Electrical and Mechanical Losses
All rotating electrical machines generate heat as a result of the electrical and mechanical losses inside the machine. Losses are high during starting or dynamic braking.
Also, losses usually increase with increased loading. Cooling is necessary to continuously transfer the heat to a cooling medium, such as the air. The different methods of cooling rotating machines are classified in the standards IEC 34.6 and AS 1359.21.
For AC induction motors, cooling air is usually circulated internally and externally by one or more fans mounted on the rotor shaft. To allow for operation of the machine in either direction of rotation, fans are usually of the bi-directional type and made of a strong plastic material, aluminum, or steel.
In addition, the external frames of the motor are usually provided with cooling ribs to increase the surface area for heat radiation.
These are designed to keep the air flow close to the surface of the motor along its entire length, thus improving the cooling and self-cleaning of the ribs. An air-gap is usually left between the ribs and the fan cover for this purpose.
Internally, on smaller TEFC motors, the rotor end-rings are usually constructed with ribs to provide additional agitation of the internal air for even distribution of temperature and to allow the radiation of heat from the end shields and frame.
Special precautions need to be taken when standard TEFC induction motors are used with AC variable speed drives, powered by VVVF converters.
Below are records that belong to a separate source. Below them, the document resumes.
-- ==== Sys2Proof/Safety.lean ====
section
/-! DEFINITION. Runs, their ends and observations (70_reset_and_hazards.md R249), the host's no-reuse premise
(43_stream_cipher_host.md R196), and the invariant that every reachable state meets. -/

namespace Sys2Proof.Machine

/-- `n` steps, stopping at the first fault or refusal. -/
def run : Nat → State → Host.Outcome State Fault Refusal
  | 0, s => .next s
  | n + 1, s =>
      match step s with
      | .next t => run n t
      | .fault r => .fault r
      | .refused r => .refused r

/-- Perform a list of host events, one a step. -/
def runEvents (es : List HostEvent) (s : State) : Host.Outcome State Fault Refusal :=
  run es.length { s with pending := es }

/-- The event resets the machine (R240). -/
def resets : HostEvent → Bool
  | .command _ => false
  | .read => false
  | .reset => true
  | .cycle rst _ _ => rst

/-- The instruction that an event presents on the command port, if it presents one that is not ignored (R240). -/
def presented : HostEvent → Option Instr
  | .command b => some b.instr
  | .read => none
  | .reset => none
  | .cycle rst b _ => if rst then none else some b.instr

/-- The event that the next step performs: the oldest pending one, or the quiet cycle. -/
def State.nextEvent (s : State) : HostEvent := s.pending.headD nopCycle

/-- The next step performs a successful LOAD: one presented in phase IDLE, with a key of 32 and a nonce of 12 bytes
(41_state_initializer.md R120, R122). -/
def State.loadsInstance (s : State) : Prop :=
  s.phase = .idle ∧ ∃ key nonce ctr, presented s.nextEvent = some (.load key nonce ctr) ∧
    key.length = 32 ∧ nonce.length = 12

/-- The run is over: every event is performed and no GEN is in progress (R249). -/
def runEnded (s : State) : Prop := s.pending = [] ∧ s.phase = .idle

/-- The run ended successfully: it is over and no fault is recorded (R249). -/
def successfulEnd (s : State) : Prop := runEnded s ∧ s.faults = []

/-- The observation of a run (R249). The final words of `S[4..15]` are there only while an instance is loaded: before that
they have no value (10_state.md R26). -/
structure Observation where
  blocks : List Block
  results : List LoadResult
  words : Option Words
  valid : Bool
  loaded : Bool
deriving DecidableEq, Repr

/-- What is observed of the run that led to a state (R249). -/
def observe (s : State) : Observation where
  blocks := s.blocksRead
  results := s.results
  words := if s.loaded then some s.inputState else none
  valid := s.valid
  loaded := s.loaded

/-- How many blocks one cipher instance gives before a counter value repeats (42_block_generator.md R160, R161). -/
def counterPeriod : CounterMode → Nat
  | .wrap32 => 2 ^ 32
  | .carry64 => 2 ^ 64

/-- The host's duty of R196 within one LOAD, the premise of claims that need distinct counters. -/
def noCounterReuse (s : State) : Prop := s.blocksSinceLoad ≤ counterPeriod s.config.counterMode

/-- The input states of the blocks completed in `n` steps, oldest first: `S` as it stood when the step that completed the
block began, which is the snapshot of its GEN (42_block_generator.md R141). -/
def blockInputs : Nat → State → List Words
  | 0, _ => []
  | n + 1, s =>
      match step s with
      | .next t =>
          if t.blocksSinceLoad = s.blocksSinceLoad + 1 then s.inputState :: blockInputs n t else blockInputs n t
      | .fault _ => []
      | .refused _ => []

/-- The host's whole duty of R196, across its LOADs and across the instances it owns, each given with its number of steps: no
two blocks of the runs come from one key, nonce and counter. `S[4..15]` holds the three, and different ones give different
words (R128), so this says that no input state is used twice. That words 12 and 13 together are the counter under `CARRY64`
is DEDUCED from R161, log entry 16. -/
def noReuse (runs : List (Nat × State)) : Prop := (runs.flatMap fun r => blockInputs r.1 r.2).Nodup

/-- The counter as the configuration counts blocks: `S[12]`, or `{S[13], S[12]}` (R150, R151). -/
def counterValue (m : CounterMode) (c n : Word) : Nat :=
  match m with
  | .wrap32 => c.toNat
  | .carry64 => 2 ^ 32 * n.toNat + c.toNat

/-- The counter value the next block uses. -/
def State.counterValue (s : State) : Nat := Machine.counterValue s.config.counterMode s.counter s.nonce[0]

/-- The input state that the last completed GEN started from: the counter increment undone (R150, R151). -/
def State.previousInput (s : State) : Words :=
  match s.config.counterMode with
  | .wrap32 => s.inputState.set 12 (sub32 s.counter 1#32)
  | .carry64 =>
      (s.inputState.set 12 (sub32 s.counter 1#32)).set 13 (if s.counter = 0#32 then sub32 s.nonce[0] 1#32 else s.nonce[0])

/-- The faults are a set, listed in strictly rising rank (10_state.md R37). -/
def faultsCanonical (fs : List Fault) : Prop := fs.Pairwise (fun f g => f.rank < g.rank)

/-- What holds of every state a run reaches, at both levels. -/
structure Inv (s : State) : Prop where
  /-- `faults` is a set (R37). -/
  faults : faultsCanonical s.faults
  /-- No round is counted while no GEN is in progress (R28, R156). -/
  idle : s.phase = .idle → s.rnd = 0#5
  /-- Mid-GEN, `rnd` is at most 19 and `X` holds that many rounds of `S` (R28, R141, R155). -/
  mix : s.phase = .mix → s.rnd.toNat < 20 ∧ s.x = roundsUpTo s.rnd.toNat s.inputState
  /-- Before the FINAL step, `rnd` is 20 and `X` holds the 20 rounds of `S` (R155, R145). -/
  final : s.phase = .final → s.rnd = 20#5 ∧ s.x = rounds20 s.inputState
  /-- A GEN in progress needs an instance, and clears `valid` (R154, R159). -/
  busy : s.phase ≠ .idle → s.loaded = true ∧ s.valid = false
  /-- While `valid = 1`, a GEN has completed since the LOAD, and `OUT` holds its block (R31). -/
  valid : s.valid = true →
    s.loaded = true ∧ 0 < s.blocksSinceLoad ∧ s.out = blockFn s.config.byteOrder s.previousInput
  /-- Without an instance no block was completed (R36). -/
  unloaded : s.loaded = false → s.blocksSinceLoad = 0

end Sys2Proof.Machine
end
For operation at speeds below the rated frequency of 50 Hz, the shaft mounted fan cooling efficiency is lost. For constant torque loads, it is sometimes necessary to install a separately powered forced cooling fan (IC 43) to maintain adequate cooling at low speeds. On the other hand, for prolonged operation at high speeds above 50 Hz, the shaft mounted fan works well but may make excessive noise. Again, it may be advisable to fit a separately powered cooling fan.
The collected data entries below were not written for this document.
@[simp] theorem writeS_config (w : Words) (s : State) : (s.writeS w).config = s.config := rfl
@[simp] theorem writeS_key (w : Words) (s : State) : (s.writeS w).key = #v[w[4], w[5], w[6], w[7], w[8], w[9], w[10], w[11]] :=
  rfl
@[simp] theorem writeS_counter (w : Words) (s : State) : (s.writeS w).counter = w[12] := rfl
@[simp] theorem writeS_nonce (w : Words) (s : State) : (s.writeS w).nonce = #v[w[13], w[14], w[15]] := rfl
@[simp] theorem writeS_x (w : Words) (s : State) : (s.writeS w).x = s.x := rfl
@[simp] theorem writeS_rnd (w : Words) (s : State) : (s.writeS w).rnd = s.rnd := rfl
@[simp] theorem writeS_phase (w : Words) (s : State) : (s.writeS w).phase = s.phase := rfl
@[simp] theorem writeS_out (w : Words) (s : State) : (s.writeS w).out = s.out := rfl
@[simp] theorem writeS_valid (w : Words) (s : State) : (s.writeS w).valid = s.valid := rfl
@[simp] theorem writeS_loaded (w : Words) (s : State) : (s.writeS w).loaded = s.loaded := rfl
@[simp] theorem writeS_blocksSinceLoad (w : Words) (s : State) : (s.writeS w).blocksSinceLoad = s.blocksSinceLoad := rfl
@[simp] theorem writeS_faults (w : Words) (s : State) : (s.writeS w).faults = s.faults := rfl
@[simp] theorem writeS_freeSource (w : Words) (s : State) : (s.writeS w).freeSource = s.freeSource := rfl
@[simp] theorem writeS_freeDraws (w : Words) (s : State) : (s.writeS w).freeDraws = s.freeDraws := rfl
@[simp] theorem writeS_pending (w : Words) (s : State) : (s.writeS w).pending = s.pending := rfl
@[simp] theorem writeS_results (w : Words) (s : State) : (s.writeS w).results = s.results := rfl
@[simp] theorem writeS_blocksRead (w : Words) (s : State) : (s.writeS w).blocksRead = s.blocksRead := rfl

@[simp] theorem writeCounter_config (c n : Word) (s : State) : (s.writeCounter c n).config = s.config := rfl
@[simp] theorem writeCounter_key (c n : Word) (s : State) : (s.writeCounter c n).key = s.key := rfl
@[simp] theorem writeCounter_counter (c n : Word) (s : State) : (s.writeCounter c n).counter = c := rfl
@[simp] theorem writeCounter_nonce (c n : Word) (s : State) : (s.writeCounter c n).nonce = s.nonce.set 0 n := rfl
@[simp] theorem writeCounter_x (c n : Word) (s : State) : (s.writeCounter c n).x = s.x := rfl
@[simp] theorem writeCounter_rnd (c n : Word) (s : State) : (s.writeCounter c n).rnd = s.rnd := rfl
@[simp] theorem writeCounter_phase (c n : Word) (s : State) : (s.writeCounter c n).phase = s.phase := rfl
@[simp] theorem writeCounter_out (c n : Word) (s : State) : (s.writeCounter c n).out = s.out := rfl
@[simp] theorem writeCounter_valid (c n : Word) (s : State) : (s.writeCounter c n).valid = s.valid := rfl
@[simp] theorem writeCounter_loaded (c n : Word) (s : State) : (s.writeCounter c n).loaded = s.loaded := rfl
@[simp] theorem writeCounter_blocksSinceLoad (c n : Word) (s : State) : (s.writeCounter c n).blocksSinceLoad = s.blocksSinceLoad :=
  rfl
@[simp] theorem writeCounter_faults (c n : Word) (s : State) : (s.writeCounter c n).faults = s.faults := rfl
@[simp] theorem writeCounter_freeSource (c n : Word) (s : State) : (s.writeCounter c n).freeSource = s.freeSource := rfl
@[simp] theorem writeCounter_freeDraws (c n : Word) (s : State) : (s.writeCounter c n).freeDraws = s.freeDraws := rfl
@[simp] theorem writeCounter_pending (c n : Word) (s : State) : (s.writeCounter c n).pending = s.pending := rfl
@[simp] theorem writeCounter_results (c n : Word) (s : State) : (s.writeCounter c n).results = s.results := rfl
@[simp] theorem writeCounter_blocksRead (c n : Word) (s : State) : (s.writeCounter c n).blocksRead = s.blocksRead := rfl

@[simp] theorem setValid_config (v : Bool) (s : State) : (s.setValid v).config = s.config := rfl
@[simp] theorem setValid_key (v : Bool) (s : State) : (s.setValid v).key = s.key := rfl
@[simp] theorem setValid_counter (v : Bool) (s : State) : (s.setValid v).counter = s.counter := rfl
@[simp] theorem setValid_nonce (v : Bool) (s : State) : (s.setValid v).nonce = s.nonce := rfl
@[simp] theorem setValid_x (v : Bool) (s : State) : (s.setValid v).x = s.x := rfl
@[simp] theorem setValid_rnd (v : Bool) (s : State) : (s.setValid v).rnd = s.rnd := rfl
@[simp] theorem setValid_phase (v : Bool) (s : State) : (s.setValid v).phase = s.phase := rfl
@[simp] theorem setValid_out (v : Bool) (s : State) : (s.setValid v).out = s.out := rfl
@[simp] theorem setValid_valid (v : Bool) (s : State) : (s.setValid v).valid = v := rfl
@[simp] theorem setValid_loaded (v : Bool) (s : State) : (s.setValid v).loaded = s.loaded := rfl
@[simp] theorem setValid_blocksSinceLoad (v : Bool) (s : State) : (s.setValid v).blocksSinceLoad = s.blocksSinceLoad :=
  rfl
@[simp] theorem setValid_faults (v : Bool) (s : State) : (s.setValid v).faults = s.faults := rfl
@[simp] theorem setValid_freeSource (v : Bool) (s : State) : (s.setValid v).freeSource = s.freeSource := rfl
@[simp] theorem setValid_freeDraws (v : Bool) (s : State) : (s.setValid v).freeDraws = s.freeDraws := rfl
@[simp] theorem setValid_pending (v : Bool) (s : State) : (s.setValid v).pending = s.pending := rfl
@[simp] theorem setValid_results (v : Bool) (s : State) : (s.setValid v).results = s.results := rfl
@[simp] theorem setValid_blocksRead (v : Bool) (s : State) : (s.setValid v).blocksRead = s.blocksRead := rfl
Larger rotating machines can have more elaborate cooling systems with heat exchangers.
The system used to describe the method of cooling is currently being changed by IEC, but the designation system currently in use is as follows:
- A prefix comprising the letters IC (index of cooling)
- A letter designating the cooling medium, this is omitted if only air is used
- Two numerals which represent:
- The cooling circuit layout
- The way in which the power is supplied to the circulation of the cooling fluid, fan, no fan, separate forced ventilation, etc
SOURCE: Practical Variable Speed Drives – Malcolm B.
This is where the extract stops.